The Paris that Woody Allen delights in most is actually Paris in the 1920s, the golden age as Gil sees it. He takes these surreal nightly adventures where he experiences the legendary writers and artists of the time, from F. Scott Fitzgerald to Ernest Hemmingway to Gertrude Stein. It's at once both mesmerizing and laid back in feeling, and it's clear why Gil goes back again and again. Allen makes it all more fantastic by not denouncing it as a flight of drunken fancy or psychological detriment, but being a genuine magical journey.

I'm not surprised if Woody Allen wanted to make a period piece about Hemingway, Fitzgerald, and Picasso, and found this to be the easiest way to get it done. Many of the characters have completely rounded arcs emotionally, transcending being simple caricatures. A few aren't entirely rounded out, with Man Ray and Luis Bunuel being just cameos, yet delightful ones. Adrien Brody has a short and zany appearance as Salvador Dali, and he offers one of the most delightful comedic exchanges of the film.

There's so much boundless creativity that Woody Allen displays with these depictions of such well known literary and artistic icons. Corey Stoll puts some boisterous charm and hubris to work that you'd always expect to find in a writer like Ernest Hemingway, and the moment he comes on screen, you get the idea of what writers were like back then. They were partying rock stars of an elegant but not stuffy nature, and Hemingway is the best depiction of such. Tom Hiddleston and Alison Pill play F. Scott and Zelda Fitzgerald, respectively, and while Hiddleston is humble and eager in the role, Pill is just bursting with all kinds of emotion and charisma. She's a perfect performance, but a small one.

Kathy Bates plays Gertrude Stein, who acts nicely as the voice of confidence that builds Gil into the writer he wants to be. Bates always brings that sort of motherly attention and criticism that works wonderfully for this role.
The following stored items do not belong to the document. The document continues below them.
-- ==== Sys2Proof/Machine/Operands.lean ====
section
/-! DEFINITION. What is done with the one operand, `count` (30_encoding.md R48): it is compared as a 16-bit unsigned integer
with the counts of the selected bank (41_segment_search.md R70, R71, R73) and it is widened for the arithmetic
(42_interpolate.md R86, in Machine/Interpolate.lean). It is not masked, scaled, shifted or extended. -/

namespace Sys2Proof.Machine

/-- The three classes of a count (R70). -/
inductive CountClass where
  /-- At or below the first node. -/
  | low
  /-- At or above the last node. -/
  | high
  /-- Strictly between the end nodes. -/
  | seg
  deriving DecidableEq, Repr

/-- CLASSIFY (R70), given the counts of the end nodes. The equalities belong to the clamp classes. -/
def classify (count first last : Count) : CountClass :=
  if count.toNat ≤ first.toNat then .low
  else if last.toNat ≤ count.toNat then .high
  else .seg

/-- `C[i] <= uint(count) < C[i+1]`: segment `i` of the counts `cs` holds the count (R71, R72). -/
def holds (cs : List Count) (count : Count) (i : Nat) : Bool :=
  match cs[i]?, cs[i + 1]? with
  | some lower, some upper => decide (lower.toNat ≤ count.toNat) && decide (count.toNat < upper.toNat)
  | _, _ => false

/-- BRACKET (R71): the index in 0 .. N-2 whose segment holds the count. It is unique when the counts increase, so the order
in which the indices are tried is of no account (R74). -/
def bracket (t : Selection) (count : Count) : Option Nat :=
  (List.range (t.n - 1)).find? (holds t.c count)

end Sys2Proof.Machine
end

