-- ==== Sys2Proof/Tests/Slice0.lean ====
section
/-! SUPPORT. The model's own tests. Expected values are those of spec/95_test_vectors.md (section named at each test) or of the
rule named there. After them, for each obligation with hypotheses, a witness that meets them together. -/

namespace Sys2Proof.Tests

open Sys2Proof.Machine

/-- The output after an answered evaluation. -/
def answer (o : Host.Outcome State Fault Refusal) : Option F32 :=
  match o with
  | .next t => some t.velocity
  | _ => none

/-- Whether an evaluation was refused for its configuration. -/
def refusedForRom (o : Host.Outcome State Fault Refusal) : Bool :=
  match o with
  | .refused .romConfiguration => true
  | _ => false

/-- The reset state with other ROM contents. -/
def withRom (m : Memory) : State := { State.reset with config := { rom := m, num := .standard } }

/- Decoding: words written out from 30_encoding.md R45. -/

theorem test_decode_interpN_909 : decode 0b00000001110001101#17 = .interpN 909#16 := by decide
theorem test_decode_interpN_max : decode 0b01111111111111111#17 = .interpN 65535#16 := by decide
theorem test_decode_interpW_0 : decode 0b10000000000000000#17 = .interpW 0#16 := by decide
theorem test_decode_interpW_1400 : decode 0b10000010101111000#17 = .interpW 1400#16 := by decide
theorem test_encode_interpN_3629 : encode (.interpN 3629#16) = 0x00E2D#17 := by decide
theorem test_encode_interpW_3652 : encode (.interpW 3652#16) = 0x10E44#17 := by decide
theorem test_table_word_interpW : decodeTableWord 24 0x1FFFF = some (.interpW 65535#16) := by decide
theorem test_table_word_too_wide : decodeTableWord 24 0x20000 = none := by decide
theorem test_number_too_wide_rejected :
    (match decodeNumber 0x20000 with | .error e => some e | .ok _ => none) = some .notARequestWord := by decide

/- WellFormed: every check refuses an ill-formed term. -/

theorem test_wf_instr : (Instr.interpN 65535#16).wf = true ∧ (Instr.interpW 0#16).wf = true := by decide
theorem test_illformed_line_interpN : (AsmLine.interpN 65536).wf = false := by decide
theorem test_illformed_line_interpW : (AsmLine.interpW 65536).wf = false := by decide
theorem test_illformed_line_interp : (AsmLine.interp .wideRange 65536).wf = false := by decide
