-- ==== Sys2Proof/Config.lean ====
section
/-! DEFINITION. What an implementation fixes, and the free values of the model: the capacity parameters (R6), the cipher port (R33), the randomness port (R34), the contents of command memory that no host has written (R25). The three opaque constants have no body, so no proof can rest on a value of theirs. -/

namespace Sys2Proof

/-- The open parameters of R6. A machine's parameters never change; they are carried in the state so that a statement about every state is a statement about every parameter value (log entry 1). -/
structure Params where
  /-- `MAXCOEF`: greatest number of coefficients of a polynomial register or a list entry. -/
  maxCoef : Nat
  /-- `MAXBYTES`: greatest number of bytes of a byte buffer. -/
  maxBytes : Nat
  /-- `CMSIZE`: number of 32-bit words of command memory. -/
  cmSize : Nat
deriving DecidableEq, Repr

/-- The constraints of R6 on the parameters. -/
abbrev Params.legal (p : Params) : Prop :=
  2 ≤ p.maxCoef ∧ p.maxCoef ≤ 2 ^ 31 ∧ 16 ≤ p.maxBytes ∧ p.maxBytes < 2 ^ 60 ∧ 1 ≤ p.cmSize ∧ p.cmSize ≤ 2 ^ 31

/-- DESIGN CHOICE (log entry 1): the parameters of `State.reset` are the greatest that R6 allows. -/
def Params.greatest : Params := { maxCoef := 2 ^ 31, maxBytes := 2 ^ 60 - 1, cmSize := 2 ^ 31 }

/-- The cipher port `encryptBlock(key, block)` (R33), key and block as register words: a total function about which nothing is assumed (log entry 3). -/
opaque Config.encryptBlock : Word → Word → Word

/-- The `n`-th value the randomness port delivers (R34): a free value for each draw (log entry 2). -/
opaque Config.rand128 : Nat → Word

/-- What a command-memory word reads as that no host has written since the given reset (R25, entry U4 of 93_implementation_defined.md): a free value for each reset count and index (log entry 4). -/
opaque Config.cmUnwritten : Nat → Nat → Word32

end Sys2Proof
end

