-- ==== Sys2Proof/Machine/HostPort.lean ====
section
/-! DEFINITION. The host port (R35): what the outside world can do to the machine between commands. -/

namespace Sys2Proof.Machine

/-- The host actions of R35 that change the machine. -/
inductive HostAction where
  /-- `HostWriteF(i, w)`. -/
  | writeF (i : Reg) (w : Word)
  /-- `HostWriteP(i, s)`. -/
  | writeP (i : Reg) (p : List Word)
  /-- `HostWriteB(i, s)`. -/
  | writeB (i : Reg) (b : Bytes)
  /-- `HostWriteCM(i, w)`. -/
  | writeCM (i : Nat) (w : Word32)
  /-- `HostWriteCSR(4, v)`. -/
  | writeBudget (v : Word32)
  /-- `HostWriteCSR(5, v)`. -/
  | writePc (v : Word32)
  /-- `HostStart()`. -/
  | start
  /-- `HostReset()`. -/
  | reset
deriving DecidableEq, Repr

/-- The second column of R35's table: when an action is allowed. Reset is allowed at any time, every other only while the sequencer is not running; a length or index is within its capacity. -/
def HostAction.allowed (s : State) : HostAction → Bool
  | .reset => true
  | .writeF _ _ => !s.running
  | .writeP _ p => !s.running && decide (1 ≤ p.length) && decide (p.length ≤ s.params.maxCoef)
  | .writeB _ b => !s.running && decide (b.length ≤ s.params.maxBytes)
  | .writeCM i _ => !s.running && decide (i < s.params.cmSize)
  | .writeBudget _ => !s.running
  | .writePc _ => !s.running
  | .start => !s.running

/-- Reset (R340): every element at its reset value, `CM` unspecified afresh; the parameters are the machine's, and draws go on being new (log entries 1, 2, 4). -/
def hostReset (s : State) : State := State.afterReset s.params s.drawn (s.resets + 1)

/-- The third column of R35's table: the effect of an allowed action. -/
def HostAction.effect (s : State) : HostAction → State
  | .writeF i w => s.setF i w
  | .writeP i p => s.setP i (canon p)
  | .writeB i b => s.setB i b
  | .writeCM i w => s.cmWrite i w
  | .writeBudget v => s.setBudget v
  | .writePc v => { s with pc := v }
  | .start => Sys2Proof.Machine.start s
  | .reset => hostReset s

/-- A host action made: one that is not allowed has no effect on the state (R35, entry U6 of 93_implementation_defined.md). -/
def hostAct (a : HostAction) (s : State) : State := if a.allowed s then a.effect s else s

/-- The elements a host can read (R35). -/
inductive HostElement where
  | f (i : Reg)
  | p (i : Reg)
  | b (i : Reg)
  | list
  | cm (i : Nat)
  | csr (n : Nat)
deriving DecidableEq, Repr

/-- The value a host read returns. -/
inductive HostValue where
  | word (w : Word)
  | poly (p : Poly)
  | bytes (b : Bytes)
  | list (z : List (Poly × Word32))
  | word32 (w : Word32)
deriving DecidableEq, Repr

/-- When a read is allowed (R35): any existing element while not running, `STATUS` at any time. -/
def HostElement.readable (s : State) : HostElement → Bool
  | .csr 0 => true
  | .csr n => !s.running && decide (n ≤ 5)
  | .cm i => !s.running && decide (i < s.params.cmSize)
  | .f _ | .p _ | .b _ | .list => !s.running

/-- `HostRead(element)` (R35), which changes nothing (R59). A read that is not allowed is not offered: entry U6 leaves its value open (log entry 10). -/
def hostRead (e : HostElement) (s : State) : Option HostValue :=
  if e.readable s then
    some (match e with
      | .f i => .word (s.getF i)
      | .p i => .poly (s.getP i)
      | .b i => .bytes (s.getB i)
      | .list => .list s.results
      | .cm i => .word32 (s.cmRead i)
      | .csr n => .word32 (s.getCsr n))
  else none

end Sys2Proof.Machine
end

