/-- The greatest common divisor of operands in order of degree. -/
theorem pGcd_of_le {u v g : Poly} (hd : deg v ≤ deg u) (h : gcdLoop (u.length + v.length + 1) u v = .ok g) :
    pGcd u v = pMonic g := by
  have hn : ¬ deg u < deg v := by omega
  simp only [pGcd, hn, if_false, h]

theorem divLoop_canonical {m : Poly} (n : Nat) {q r : Poly} {x : Poly × Poly} (hq : Canonical q) (hr : Canonical r)
    (h : divLoop m n q r = .ok x) : Canonical x.1 ∧ Canonical x.2 := by
  induction n generalizing q r with
  | zero => simp [divLoop] at h; subst h; exact ⟨hq, hr⟩
  | succ n ih =>
    unfold divLoop at h
    split_ifs at h with hc
    · split at h
      · cases h
      · exact ih (pAdd_canonical _ _) (pAdd_canonical _ _) h
    · simp at h; subst h; exact ⟨hq, hr⟩

/-- A division of a canonical dividend gives canonical results. -/
theorem pDivmod_canonical {n m : Poly} {x : Poly × Poly} (hn : Canonical n) (h : pDivmod n m = .ok x) :
    Canonical x.1 ∧ Canonical x.2 := by
  unfold pDivmod at h
  split_ifs at h
  exact divLoop_canonical _ canonical_polyZero hn h

theorem quo_canonical {n m q : Poly} (hn : Canonical n) (h : quo n m = .ok q) : Canonical q := by
  unfold quo at h
  cases hd : pDivmod n m with
  | error k => simp [hd, Except.map] at h
  | ok x => simp [hd, Except.map] at h; subst h; exact (pDivmod_canonical hn hd).1

theorem rem_canonical {n m r : Poly} (hn : Canonical n) (h : rem n m = .ok r) : Canonical r := by
  unfold rem at h
  cases hd : pDivmod n m with
  | error k => simp [hd, Except.map] at h
  | ok x => simp [hd, Except.map] at h; subst h; exact (pDivmod_canonical hn hd).2

theorem pPowLoop_canonical (n : Nat) {r s : Poly} (e : Nat) (hr : Canonical r) : Canonical (pPowLoop n r s e) := by
  induction n generalizing r s e with
  | zero => exact hr
  | succ n ih =>
    unfold pPowLoop
    split_ifs
    · exact hr
    · exact ih _ (pMul_canonical _ _)
    · exact ih _ (pMul_canonical _ _)
    · exact ih _ hr
    · exact ih _ hr

theorem pPow_canonical (p : Poly) (e : Nat) : Canonical (pPow p e) := pPowLoop_canonical _ _ canonical_polyOne

theorem pPowmodLoop_canonical (m : Poly) (n : Nat) {r s : Poly} (e : Nat) {x : Poly} (hr : Canonical r)
    (h : pPowmodLoop m n r s e = .ok x) : Canonical x := by
  induction n generalizing r s e with
  | zero => simp [pPowmodLoop] at h; subst h; exact hr
  | succ n ih =>
    unfold pPowmodLoop at h
    by_cases h0 : e = 0
    · simp [h0] at h; subst h; exact hr
    simp only [h0, if_false, bind, Except.bind] at h
    by_cases ho : e % 2 = 1
    · simp only [ho, if_true] at h
      cases h1 : rem (pMul r s) m with
      | error k => simp [h1] at h
      | ok r' =>
        have hr' : Canonical r' := rem_canonical (pMul_canonical _ _) h1
        simp only [h1] at h
        split_ifs at h
        · cases h2 : rem (pMul s s) m with
          | error k => simp [h2] at h
          | ok s' => simp only [h2] at h; exact ih _ hr' h
        · exact ih _ hr' h
    · simp only [ho, if_false] at h
      split_ifs at h
      · cases h2 : rem (pMul s s) m with
        | error k => simp [h2] at h
        | ok s' => simp only [h2] at h; exact ih _ hr h
      · exact ih _ hr h

theorem pPowmod_canonical {p m x : Poly} {e : Nat} (h : pPowmod p e m = .ok x) : Canonical x := by
  unfold pPowmod at h
  split_ifs at h
  simp only [bind, Except.bind] at h
  cases h1 : rem polyOne m with
  | error k => simp [h1] at h
  | ok r =>
    cases h2 : rem p m with
    | error k => simp [h1, h2] at h
    | ok s => simp only [h1, h2] at h; exact pPowmodLoop_canonical m _ _ (rem_canonical canonical_polyOne h1) h

theorem derivCoeffs_length (b : Bool) (p : List Word) : (derivCoeffs b p).length = p.length := by
  induction p generalizing b with
  | nil => rfl
  | cons c p ih => simp [derivCoeffs, ih]

theorem pDeriv_canonical (p : Poly) : Canonical (pDeriv p) := canon_canonical _

theorem pDeriv_length_le (p : Poly) : (pDeriv p).length ≤ max 1 (p.length - 1) := by
  have h := canon_length_le (derivCoeffs true p.tail)
  rwa [derivCoeffs_length, List.length_tail] at h

theorem evenCoeffs_length_le : ∀ p : List Word, (evenCoeffs p).length ≤ p.length
  | [] => by simp [evenCoeffs]
  | [c] => by simp [evenCoeffs]
  | c :: d :: p => by simp [evenCoeffs]; have := evenCoeffs_length_le p; omega

/-- All a square root gives: a canonical polynomial no longer than the operand. -/
theorem pSqrt_ok {p r : Poly} (hp : Canonical p) (h : pSqrt p = .ok r) : Canonical r ∧ r.length ≤ p.length := by
  unfold pSqrt at h
  split_ifs at h
  simp at h; subst h
  refine ⟨canon_canonical _, ?_⟩
  have h1 := canon_length_le ((evenCoeffs p).map feSqrt)
  have h2 := evenCoeffs_length_le p
  have h3 := hp.length_pos
  simp at h1; omega

/-- All a monic form gives: a canonical polynomial no longer than the operand. -/
theorem pMonic_ok {p r : Poly} (hp : Canonical p) (h : pMonic p = .ok r) : Canonical r ∧ r.length ≤ p.length := by
  unfold pMonic at h
  split_ifs at h
  split at h
  · cases h
  · simp at h; subst h
    refine ⟨canon_canonical _, ?_⟩
    rename_i v _
    have h1 := canon_length_le (p.map (fun c => feMul c v))
    have h3 := hp.length_pos
    simp at h1; omega

theorem pMonic_canonical {p r : Poly} (h : pMonic p = .ok r) : Canonical r := by
  unfold pMonic at h
  split_ifs at h
  split at h
  · cases h
  · simp at h; subst h; exact canon_canonical _

theorem pGcd_canonical {u v g : Poly} (h : pGcd u v = .ok g) : Canonical g := by
  unfold pGcd at h
  simp only [] at h
  split at h
  · cases h
  · exact pMonic_canonical h

/-- A sequence padded to hold an index keeps its length or reaches just beyond the index. -/
theorem padTo_length_le (p : Poly) (i : Nat) : (p ++ List.replicate (i + 1 - p.length) fieldZero).length ≤ max p.length (i + 1) := by
  simp; omega

/-! ## Factorization -/

/-- Every polynomial of a factor list is canonical. -/
abbrev AllCanonical (z : Factors) : Prop := ∀ e ∈ z, Canonical e.1

/-- A round of the square-free loop that ends it. -/
theorem sffLoop_stop {f : Poly} {e : Nat} {z : Factors} (n : Nat) (hc : pGcd f (pDeriv f) = .ok f) :
    sffLoop (n + 1) f e z = .ok (z, f) := by simp only [sffLoop, hc, if_true]

/-- A round of the square-free loop that emits a factor. -/
theorem sffLoop_round {f c g : Poly} {e : Nat} {z : Factors} (n : Nat) (hc : pGcd f (pDeriv f) = .ok c) (hne : f ≠ c)
    (hg : quo f c = .ok g) : sffLoop (n + 1) f e z = sffLoop n c (e + 1) (z ++ [(g, e)]) := by
  simp only [sffLoop, hc, hne, if_false, hg]

/-- A level of the square-free stage whose loop ends at one. -/
theorem sffLevels_last {f : Poly} {z : Factors} (n : Nat) (hl : sffLoop (f.length + 1) f 1 [] = .ok (z, polyOne)) :
    sffLevels (n + 1) f = .ok z := by simp only [sffLevels, hl, if_true]

/-- A level of the square-free stage whose loop leaves a square. -/
theorem sffLevels_square {f c h : Poly} {z t : Factors} (n : Nat) (hl : sffLoop (f.length + 1) f 1 [] = .ok (z, c))
    (hc : c ≠ polyOne) (hs : pSqrt c = .ok h) (ht : sffLevels n h = .ok t) :
    sffLevels (n + 1) f = .ok (z ++ t.map (fun e => (e.1, 2 * e.2))) := by
  simp only [sffLevels, hl, hc, if_false, hs, ht]

theorem sffLoop_canonical (n : Nat) {f : Poly} {e : Nat} {z : Factors} {x : Factors × Poly} (hf : Canonical f)
    (hz : AllCanonical z) (h : sffLoop n f e z = .ok x) : AllCanonical x.1 ∧ Canonical x.2 := by
  induction n generalizing f e z with
  | zero => simp [sffLoop] at h; subst h; exact ⟨hz, hf⟩
  | succ n ih =>
    unfold sffLoop at h
    split at h
    · cases h
    · rename_i c hc
      split_ifs at h with he
      · simp at h; subst h; exact ⟨hz, pGcd_canonical hc⟩
      · split at h
        · cases h
        · rename_i g hg
          refine ih (pGcd_canonical hc) ?_ h
          intro a ha
          rcases List.mem_append.mp ha with ha | ha
          · exact hz a ha
          · simp at ha; subst ha; exact quo_canonical hf hg

theorem sffLevels_canonical (n : Nat) {f : Poly} {z : Factors} (hf : Canonical f) (h : sffLevels n f = .ok z) :
    AllCanonical z := by
  induction n generalizing f z with
  | zero => simp [sffLevels] at h; subst h; simp [AllCanonical]
  | succ n ih =>
    unfold sffLevels at h
    split at h
    · cases h
    · rename_i w c hw
      have hwc := sffLoop_canonical _ hf (by simp [AllCanonical]) hw
      split_ifs at h
      · simp at h; subst h; exact hwc.1
      · split at h
        · cases h
        · rename_i r hr
          split at h
          · cases h
          · rename_i t ht
            simp at h; subst h
            have ht' := ih (pSqrt_ok hwc.2 hr).1 ht
            intro a ha
            rcases List.mem_append.mp ha with ha | ha
            · exact hwc.1 a ha
            · obtain ⟨b, hb, rfl⟩ := List.mem_map.mp ha; exact ht' b hb

theorem sff_canonical {f : Poly} {z : Factors} (hf : Canonical f) (h : sff f = .ok z) : AllCanonical z :=
  sffLevels_canonical _ hf h

theorem ddfLoop_canonical (n : Nat) {d : Nat} {fs : Poly} {z : Factors} {x : Factors × Poly} (hf : Canonical fs)
    (hz : AllCanonical z) (h : ddfLoop n d fs z = .ok x) : AllCanonical x.1 ∧ Canonical x.2 := by
  induction n generalizing d fs z with
  | zero => simp [ddfLoop] at h; subst h; exact ⟨hz, hf⟩
  | succ n ih =>
    unfold ddfLoop at h
    by_cases hd : 2 * d ≤ deg fs
    swap
    · simp only [hd, if_false] at h; simp at h; subst h; exact ⟨hz, hf⟩
    simp only [hd, if_true, bind, Except.bind] at h
    cases h1 : rem polyX fs with
    | error k => simp [h1] at h
    | ok x1 =>
      cases h2 : pPowmod polyX (2 ^ (128 * d)) fs with
      | error k => simp [h1, h2] at h
      | ok y =>
        cases h3 : pGcd (pAdd y x1) fs with
        | error k => simp [h1, h2, h3] at h
        | ok g =>
          simp only [h1, h2, h3] at h
          split_ifs at h with hg
          · exact ih hf hz h
          · cases h4 : quo fs g with
            | error k => simp [h4] at h
            | ok rest =>
              simp only [h4] at h
              refine ih (quo_canonical hf h4) ?_ h
              intro a ha
              rcases List.mem_append.mp ha with ha | ha
              · exact hz a ha
              · simp at ha; subst ha; exact pGcd_canonical h3

theorem ddf_canonical {f : Poly} {z : Factors} (hf : Canonical f) (h : ddf f = .ok z) : AllCanonical z := by
  unfold ddf at h
  split_ifs at h
  split at h
  · cases h
  · rename_i w fs hw
    have hwc := ddfLoop_canonical _ hf (by simp [AllCanonical]) hw
    simp at h; subst h
    split_ifs
    · intro a ha
      rcases List.mem_append.mp ha with ha | ha
      · exact hwc.1 a ha
      · simp at ha; subst ha; exact hwc.2
    · exact hwc.1

theorem edfSplit_canonical {d : Nat} {g u : Poly} {z : List Poly} (hu : Canonical u) (h : edfSplit d g u = .ok z) :
    ∀ v ∈ z, Canonical v := by
  unfold edfSplit at h
  by_cases hd : d < deg u
  swap
  · simp only [hd, if_false] at h; simp at h; subst h; simpa using hu
  simp only [hd, if_true, bind, Except.bind] at h
  cases h1 : pGcd u g with
  | error k => simp [h1] at h
  | ok j =>
    simp only [h1] at h
    split_ifs at h
    · cases h2 : quo u j with
      | error k => simp [h2] at h
      | ok q =>
        simp [h2] at h; subst h
        intro v hv
        simp at hv
        rcases hv with rfl | rfl
        · exact pGcd_canonical h1
        · exact quo_canonical hu h2
    · simp at h; subst h; simpa using hu

theorem edfPass_canonical {d : Nat} {g : Poly} {z y : List Poly} (hz : ∀ v ∈ z, Canonical v)
    (h : edfPass d g z = .ok y) : ∀ v ∈ y, Canonical v := by
  induction z generalizing y with
  | nil => simp [edfPass] at h; subst h; simp
  | cons u z ih =>
    simp only [edfPass, bind, Except.bind] at h
    cases h1 : edfSplit d g u with
    | error k => simp [h1] at h
    | ok a =>
      cases h2 : edfPass d g z with
      | error k => simp [h1, h2] at h
      | ok b =>
        simp [h1, h2] at h; subst h
        intro v hv
        rcases List.mem_append.mp hv with hv | hv
        · exact edfSplit_canonical (hz u (by simp)) h1 v hv
        · exact ih (fun w hw => hz w (by simp [hw])) h2 v hv

theorem edfTrial_canonical {f h : Poly} {d : Nat} {z y : List Poly} (hz : ∀ v ∈ z, Canonical v)
    (ht : edfTrial f d h z = .ok y) : ∀ v ∈ y, Canonical v := by
  simp only [edfTrial, bind, Except.bind] at ht
  split at ht
  · cases ht
  · exact edfPass_canonical hz ht

theorem edfLoop_canonical {rand : Nat → Word} {f : Poly} {d : Nat} (t n : Nat) {z y : List Poly}
    (hz : ∀ v ∈ z, Canonical v) (h : (edfLoop rand f d t n z).1 = .ok y) : ∀ v ∈ y, Canonical v := by
  induction t generalizing n z with
  | zero =>
    simp only [edfLoop] at h
    split_ifs at h
    simp at h; subst h; exact hz
  | succ t ih =>
    simp only [edfLoop] at h
    split_ifs at h
    · split at h
      · cases h
      · rename_i z' hz'; exact ih _ (edfTrial_canonical hz hz') h
    · simp at h; subst h; exact hz

theorem edf_canonical {rand : Nat → Word} {budget n : Nat} {f : Poly} {d : Nat} {y : List Poly} (hf : Canonical f)
    (h : (edf rand budget n f d).1 = .ok y) : ∀ v ∈ y, Canonical v := by
  unfold edf at h
  split_ifs at h
  exact edfLoop_canonical _ _ (by simpa using hf) h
The standout of the group, however, is Marion Cotillard as Adriana, a beautiful French girl whose ideas of love, passion, and nostalgia align up perfectly with Gil, and the two end up forming a relationship of sorts. It never feels impossible, as the unsureness and naivety that Gil is bashful of are the reasons Adriana finds him so fascinating. Cotillard has a constant magnetism about her, further stunning us with her beauty in every role that she takes.

Rachel McAdams plays Inez, continuing to inspire hatred in her mostly antagonistic roles, but Allen imparts with her and her family the real world sensibilities that clash with Woody Allen's ideals of love and passion. It's a rather specific sort of betrayal that no one other than Woody Allen could nail. Lea Seydoux plays a modern day antiquities dealer who Gil encounters, and she has such a bright enjoyment of the now that works subtly to keep the film from reeling off course. The problems with the film are when it starts saying things a tad too overtly.

The film is a wonderful depiction of nostalgia and how it can be sweet, but can also be destructive in a way. One the long car ride home after leaving the theater, I couldn't help but admire the beautiful scenery, despite the seemingly disgusting weather outside. It's a film that alters a world view ever so slightly. The cinematography dances in rich hues deeper yellows as we go into the past, as the nightlife of Paris is by far the most beautiful. Owen Wilson, unsuspectingly so, is the true star of this film. He is a surprisingly perfect stand in for Woody Allen's usual title role, and rather than smooth over it as nothing, his face is taken advantage of for all the broken accuracy that it has. Midnight in Paris absolutely refuses to be cynical, but inspiring by not running away from it, but towards it guns-a-blazing. Not quite as good as Vicky Christina Barcelona, but I'm far from complaining.